= Anne Emerman =

American disability rights activist (1937–2021)

Emerman in 1990

Anne Emerman (February 24, 1937 in Astoria, Queens – November 3, 2021) was an American disability rights activist. She served as the director of the New York City Mayor's Office for Disabilities (MOPD) during the administration of David Dinkins after successfully lobbying for all new or renovated buildings in New York City to be wheelchair accessible.

In 1944, she contracted polio after playing in the water at the Jersey Shore and thereafter used a wheelchair. She attended Hunter College and received a degree in political science, and in 1964 obtained a master's degree in social work from the Columbia University School of Social Work. After graduation, she worked as a psychiatric social worker at Bellevue until 1972.

Emerman began her activism in the 1970s, at the beginning of the disability rights movement. She demanded that polling booths be accessible as although she could vote by post she wanted the community and politicians to see that those with disabilities were part of the electorate. This resulted in $10 million being spent on improvements.

In 1987, she successfully lobbied for all new or renovated buildings in New York City to be wheelchair accessible. In 1990, she became the director of the New York City Mayor's Office of the Handicapped, which later became the Mayor's Office for People With Disabilities.
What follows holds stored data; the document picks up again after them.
-- ==== Sys2Proof/Tests/Slice0.lean ====
section
/-! SUPPORT. The model's own tests: WellFormed, the decoding of words written out from the encoding of
`30_encoding.md`, refusals by every name, the vectors of `95_test_vectors.md` run through step, and
a witness for every statement that has hypotheses. -/

namespace Sys2Proof.Tests

open Sys2Proof.Machine

/-- A command: word, a, b, c, cin, k. -/
def given (word a b c : Nat) (cin : Bool) (k : Nat) : Command where
  cmd := BitVec.ofNat 32 word
  a := BitVec.ofNat 128 a
  b := BitVec.ofNat 128 b
  c := BitVec.ofNat 128 c
  cin := cin
  k := BitVec.ofNat 32 k

/-- The machine after reset with one register set. -/
def holding (w : Width) (m : Nat) : State := State.reset.writeReg w (BitVec.ofNat 128 m)

/-- The machine after reset on a big-endian host. -/
def bigEndian : State :=
  { State.reset with params := { Config.defaultParams with endian := .be } }

/-- The machine after reset in the permissive mode. -/
def lenient : State :=
  { State.reset with params := { Config.defaultParams with strict := .permissive } }

/-- The machine after reset with another pointer width. -/
def pointer (pw : PtrWidth) : State :=
  { State.reset with params := { Config.defaultParams with pw := pw } }

/-- One step from `s` with this command presented. -/
def stepOn (s : State) (cmd : Command) : Result := step { s with pending := [.command cmd] }

/-- One step from `s` with this command gives this response. -/
def answers (s : State) (word a b c : Nat) (cin : Bool) (k : Nat) (resp : Response) : Bool :=
  match stepOn s (given word a b c cin k) with
  | .next t => t.response == some resp
  | .fault _ => false
  | .refused _ => false

/-- One step from `s` with this command leaves this content in a register. -/
def leaves (s : State) (word a b c : Nat) (cin : Bool) (k : Nat) (w : Width) (m : Nat) : Bool :=
  match stepOn s (given word a b c cin k) with
  | .next t => regNat t w == m
  | .fault _ => false
  | .refused _ => false

/-- `s` with operands on its ports. -/
def onPorts (a b c : Nat) (cin : Bool) (k : Nat) : State :=
  { State.reset with ports := given 0 a b c cin k }

/-! ## WellFormed -/

/-- The check refuses a shape wider than half the value (R65), and takes the widest one. -/
theorem test_wellFormed_refuses_missing_shape :
    (Instr.getswU .w16 .sw16 0).wellFormed .p64 = false ∧
    (Instr.getswS .w32 .sw32 0).wellFormed .p64 = false ∧
    (Instr.setswcU .w64 .sw64 0).wellFormed .p64 = false ∧
    (Instr.setswU .w128 .sw64 0).wellFormed .p64 = true ∧
    (Instr.getswcS .w16 .sw8 255).wellFormed .p64 = true := by
  decide

/-- Under WP the shape depends on PW (R72; T30-32, T30-33). -/
theorem test_wellFormed_depends_on_pw :
    (Instr.getswU .wp .sw32 1).wellFormed .p64 = true ∧
    (Instr.getswU .wp .sw32 1).wellFormed .p128 = true ∧
    (Instr.getswU .wp .sw32 1).wellFormed .p32 = false ∧
    (Instr.getswU .wp .sw32 1).wellFormed .p16 = false ∧
    (Instr.setswS .wp .sw8 0).wellFormed .p16 = true := by
  decide

/-! ## Decoding: words written out from the field table of R60, the formats of R67, the map of R68 -/

theorem test_decode_representation :
    decode .p64 0x00000100 = .ok (.zero .w32) ∧
    decode .p64 0x00000401 = .ok (.setU .wp) ∧
    decode .p64 0x00004201 = .ok (.setS .w64) ∧
    decode .p64 0x00000002 = .ok (.newarrU .w16) ∧
    decode .p64 0x00004302 = .ok (.newarrS .w128) ∧
    decode .p64 0x00000103 = .ok (.getU .w32) ∧
    decode .p64 0x00004403 = .ok (.getS .wp) ∧
    decode .p64 0x00030204 = .ok (.getswU .w64 .sw32 1) ∧
    decode .p64 0x000A4004 = .ok (.getswS .w16 .sw8 5) ∧
    decode .p64 0x00FE8305 = .ok (.getswcU .w128 .sw16 127) ∧
    decode .p64 0x0100C105 = .ok (.getswcS .w32 .sw16 128) ∧
    decode .p64 0x01FF0406 = .ok (.setswU .wp .sw32 255) ∧
    decode .p64 0x00004206 = .ok (.setswS .w64 .sw8 0) ∧
    decode .p64 0x00020007 = .ok (.setswcU .w16 .sw8 1) ∧
    decode .p64 0x000B4307 = .ok (.setswcS .w128 .sw32 5) := by
  decide

theorem test_decode_carry_and_multiply :
    decode .p64 0x00000110 = .ok (.adc .w32) ∧
    decode .p64 0x00000411 = .ok (.sbb .wp) ∧
    decode .p64 0x00000220 = .ok (.mulw .w64) ∧
    decode .p64 0x00000021 = .ok (.mulc .w16) := by
  decide

theorem test_decode_policy_alu_add_sub_mul :
    decode .p64 0x00000330 = .ok (.addWrap .w128) ∧
    decode .p64 0x00000930 = .ok (.addOvf .w32) ∧
    decode .p64 0x00001430 = .ok (.addChk .wp) ∧
    decode .p64 0x00001A30 = .ok (.addUnchk .w64) ∧
    decode .p64 0x00002030 = .ok (.addSat .w16) ∧
    decode .p64 0x00000331 = .ok (.subWrap .w128) ∧
    decode .p64 0x00000931 = .ok (.subOvf .w32) ∧
    decode .p64 0x00001431 = .ok (.subChk .wp) ∧
    decode .p64 0x00001A31 = .ok (.subUnchk .w64) ∧
    decode .p64 0x00002031 = .ok (.subSat .w16) ∧
    decode .p64 0x00000332 = .ok (.mulWrap .w128) ∧
    decode .p64 0x00000932 = .ok (.mulOvf .w32) ∧
    decode .p64 0x00001432 = .ok (.mulChk .wp) ∧
    decode .p64 0x00001A32 = .ok (.mulUnchk .w64) ∧
    decode .p64 0x00002032 = .ok (.mulSat .w16) := by
  decide

theorem test_decode_policy_alu_div_rem :
    decode .p64 0x00000333 = .ok (.divWrap .w128) ∧
    decode .p64 0x00000933 = .ok (.divOvf .w32) ∧
    decode .p64 0x00001433 = .ok (.divChk .wp) ∧
    decode .p64 0x00001A33 = .ok (.divUnchk .w64) ∧
    decode .p64 0x00002033 = .ok (.divSat .w16) ∧
    decode .p64 0x00000334 = .ok (.remWrap .w128) ∧
    decode .p64 0x00000934 = .ok (.remOvf .w32) ∧
    decode .p64 0x00001434 = .ok (.remChk .wp) ∧
    decode .p64 0x00001A34 = .ok (.remUnchk .w64) ∧
    decode .p64 0x00002034 = .ok (.remSat .w16) := by
  decide

theorem test_decode_policy_alu_neg_pow_absdiff :
    decode .p64 0x00000335 = .ok (.negWrap .w128) ∧
    decode .p64 0x00000935 = .ok (.negOvf .w32) ∧
    decode .p64 0x00001435 = .ok (.negChk .wp) ∧
    decode .p64 0x00001A35 = .ok (.negUnchk .w64) ∧
    decode .p64 0x00002035 = .ok (.negSat .w16) ∧
    decode .p64 0x00000336 = .ok (.powWrap .w128) ∧
    decode .p64 0x00000936 = .ok (.powOvf .w32) ∧
    decode .p64 0x00001436 = .ok (.powChk .wp) ∧
    decode .p64 0x00001A36 = .ok (.powUnchk .w64) ∧
    decode .p64 0x00002036 = .ok (.powSat .w16) ∧
    decode .p64 0x00000337 = .ok (.absdiff .w128) := by
  decide

theorem test_decode_bit_utilities :
    decode .p64 0x00000140 = .ok (.rotl .w32) ∧
    decode .p64 0x00000441 = .ok (.rotr .wp) ∧
    decode .p64 0x00000242 = .ok (.brev .w64) ∧
    decode .p64 0x00000043 = .ok (.cnt1 .w16) ∧
    decode .p64 0x00000344 = .ok (.cnt0 .w128) ∧
    decode .p64 0x00000145 = .ok (.ld1 .w32) ∧
    decode .p64 0x00000446 = .ok (.ld0 .wp) ∧
    decode .p64 0x00000247 = .ok (.tr1 .w64) ∧
    decode .p64 0x00000048 = .ok (.tr0 .w16) ∧
    decode .p64 0x00000349 = .ok (.bswap .w128) ∧
    decode .p64 0x0000014A = .ok (.tobe .w32) ∧
    decode .p64 0x0000044B = .ok (.tole .wp) ∧
    decode .p64 0x0000024C = .ok (.frombe .w64) ∧
    decode .p64 0x0000004D = .ok (.fromle .w16) ∧
    decode .p64 0x0000034E = .ok (.ispow2 .w128) ∧
    decode .p64 0x0000014F = .ok (.nextpow2 .w32) := by
  decide

theorem test_decode_log_root :
    decode .p64 0x00000450 = .ok (.ilog .wp) ∧
    decode .p64 0x00000251 = .ok (.ilog2 .w64) ∧
    decode .p64 0x00000052 = .ok (.ilog10 .w16) ∧
    decode .p64 0x00000353 = .ok (.isqrt .w128) := by
  decide

/-- Every name a word can be refused by (R70; T30-5, T30-3, T30-10, T30-15, T30-20, T30-24, T30-26). -/
theorem test_decode_refuses_by_name :
    decode .p64 0x02000010 = .error .reservedNonzero ∧
    decode .p64 0x00000500 = .error .widthReserved ∧
    decode .p64 0x00000038 = .error .opcodeUnassigned ∧
    decode .p64 0x00004010 = .error .unusedFieldNonzero ∧
    decode .p64 0x00020030 = .error .unusedFieldNonzero ∧
    decode .p64 0x00002830 = .error .policyReserved ∧
    decode .p64 0x00008004 = .error .shapeMissing := by
  decide

/-- A WP shape is legal or not with PW (T30-32). -/
theorem test_decode_depends_on_pw :
    decode .p128 0x00030404 = .ok (.getswU .wp .sw32 1) ∧
    decode .p32 0x00030404 = .error .shapeMissing := by
  decide

/-- The encoder and the assembler text (R74; the word of vector S4-5), and an alias of R75. -/
theorem test_encode_and_text :
    encode (.getswU .w32 .sw8 3) = 0x00060104 ∧
    assembly (.getswU .w32 .sw8 3) = "GETSW.U W32, sw8[3]" ∧
    assembly (.addSat .w16) = "ADD.sat W16" ∧
    encode (newZero .w32) = encode (.zero .w32) := by
  decide

/-- The table's words are read by the same decoder, and a placed word is the very next command. -/
theorem test_table_word_is_fetched :
    decodeTableWord 32 0x00000030 = some (.addWrap .w16) ∧
    decodeTableWord 32 0x00000038 = none ∧
    step (State.reset.withFetchWord 32 0x00000049) =
      exec (.bswap .w16) { State.reset with ports := given 0x49 0 0 0 false 0 } :=
  ⟨by decide, by decide, rfl⟩

/-! ## The step -/

/-- An illegal word aborts with cause 0 and changes no register (T60-1, T60-2). -/
theorem test_illegal_word_aborts :
    answers (holding .w16 0xBEEF) 0x00000510 0 0 0 false 0 ⟨0, 0, false, false, true, 0⟩ ∧
    leaves (holding .w16 0xBEEF) 0x00000510 0 0 0 false 0 .w16 0xBEEF ∧
    answers State.reset 0x0000000F 0 0 0 false 0 ⟨0, 0, false, false, true, 0⟩ := by
  decide

/-- VP and V64 are two registers even when PW = 64 (T40-52), and VP has PW bits (R21). -/
theorem test_vp_is_its_own_register :
    leaves (holding .w64 7) 0x00000401 0 0x1122334455667788 0 false 0 .w64 7 ∧
    leaves (pointer .p16) 0x00000401 0 0x12345 0 false 0 .wp 0x2345 := by
  decide

/-- A reset event clears the response and keeps the parameters (R270, R274). -/
theorem test_reset_event :
    (match step { bigEndian with pending := [.reset], response := some Response.absent } with
      | .next t => t.response == none && t.pending == [] && t.params == bigEndian.params
      | .fault _ => false
      | .refused _ => false) = true := by
  rfl

/-! ## The instructions, one theorem each, from `95_test_vectors.md` -/

/-- ZERO: vector S4-6. -/
theorem test_zero :
    answers (holding .w32 0xDEADBEEF) 0x00000100 0 0 0 false 0
      ⟨0, 0, false, true, false, 0⟩ ∧
    leaves (holding .w32 0xDEADBEEF) 0x00000100 0 0 0 false 0 .w32 0x00000000 := by
  decide

/-- SET.U: vectors T40-4, T40-49. -/
theorem test_set_u :
    answers (holding .w16 0xBEEF) 0x00000001 0 0x1BEEF 0 false 0
      ⟨0, 0, false, true, false, 0⟩ ∧
    leaves (holding .w16 0xBEEF) 0x00000001 0 0x1BEEF 0 false 0 .w16 0xBEEF ∧
    answers State.reset 0x00000401 0 0x1122334455667788 0 false 0
      ⟨0, 0, false, true, false, 0⟩ ∧
    leaves State.reset 0x00000401 0 0x1122334455667788 0 false 0 .wp 0x1122334455667788 := by
  decide

/-- SET.S: vector T40-7. -/
theorem test_set_s :
    answers State.reset 0x00004101 0 0xFFFFFFFF 0 false 0
      ⟨0, 0, false, true, false, 0⟩ ∧
    leaves State.reset 0x00004101 0 0xFFFFFFFF 0 false 0 .w32 0xFFFFFFFF := by
  decide

/-- NEWARR.U: vector T40-31. -/
theorem test_newarr_u :
    answers (holding .w16 0xBEEF) 0x00000002 0x1FF 0x201 0 false 0
      ⟨0, 0, false, true, false, 0⟩ ∧
    leaves (holding .w16 0xBEEF) 0x00000002 0x1FF 0x201 0 false 0 .w16 0x01FF := by
  decide

/-- NEWARR.S: vector T40-32. -/
theorem test_newarr_s :
    answers (holding .w32 0x7FFFFFFF) 0x00004102 0xFFFF 0x1 0 false 0
      ⟨0, 0, false, true, false, 0⟩ ∧
    leaves (holding .w32 0x7FFFFFFF) 0x00004102 0xFFFF 0x1 0 false 0 .w32 0x0001FFFF := by
  decide

/-- GET.U: vector T40-5. -/
theorem test_get_u :
    answers (holding .w16 0xBEEF) 0x00000003 0 0 0 false 0
      ⟨48879, 0, false, true, false, 0⟩ := by
  decide

/-- GET.S: vectors T40-6, T40-11. -/
theorem test_get_s :
    answers (holding .w16 0xBEEF) 0x00004003 0 0 0 false 0
      ⟨0xFFFFFFFFFFFFFFFFFFFFFFFFFFFFBEEF, 0, false, true, false, 0⟩ ∧
    answers (holding .w32 0x7FFFFFFF) 0x00004103 0 0 0 false 0
      ⟨0x7FFFFFFF, 0, false, true, false, 0⟩ := by
  decide

/-- GETSW.U: vectors T40-17, T40-16. -/
theorem test_getsw_u :
    answers (holding .w128 0x0123456789ABCDEFFEDCBA9876543210) 0x000E8304 0 0 0 false 0
      ⟨291, 0, false, true, false, 0⟩ ∧
    answers (holding .w128 0x0123456789ABCDEFFEDCBA9876543210) 0x00200304 0 0 0 false 0
      ⟨0, 0, false, false, true, 1⟩ ∧
    leaves (holding .w128 0x0123456789ABCDEFFEDCBA9876543210) 0x00200304 0 0 0 false 0
      .w128 0x0123456789ABCDEFFEDCBA9876543210 := by
  decide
In this role, she opposed a project headed by Mother Teresa to convert two tenements into a homeless shelter until the nuns agreed to install an elevator. The nuns decided not to move forward with the project, because the Catholic Church did not have the money. Opinions were divided on the outcome which some saw as a victory for disability rights while others saw it as "trumping common sense". She held the position in the New York City Mayor's Office until 1994.

== Personal life ==
In 1970, Emerman married research chemist Sidney Emerman. They met on a street corner where Sidney offered to help Anne cross the street. The couple later founded the Disabled In Action (D.I.A.) Singers, and the group sang about their struggle for universal access and supportive services.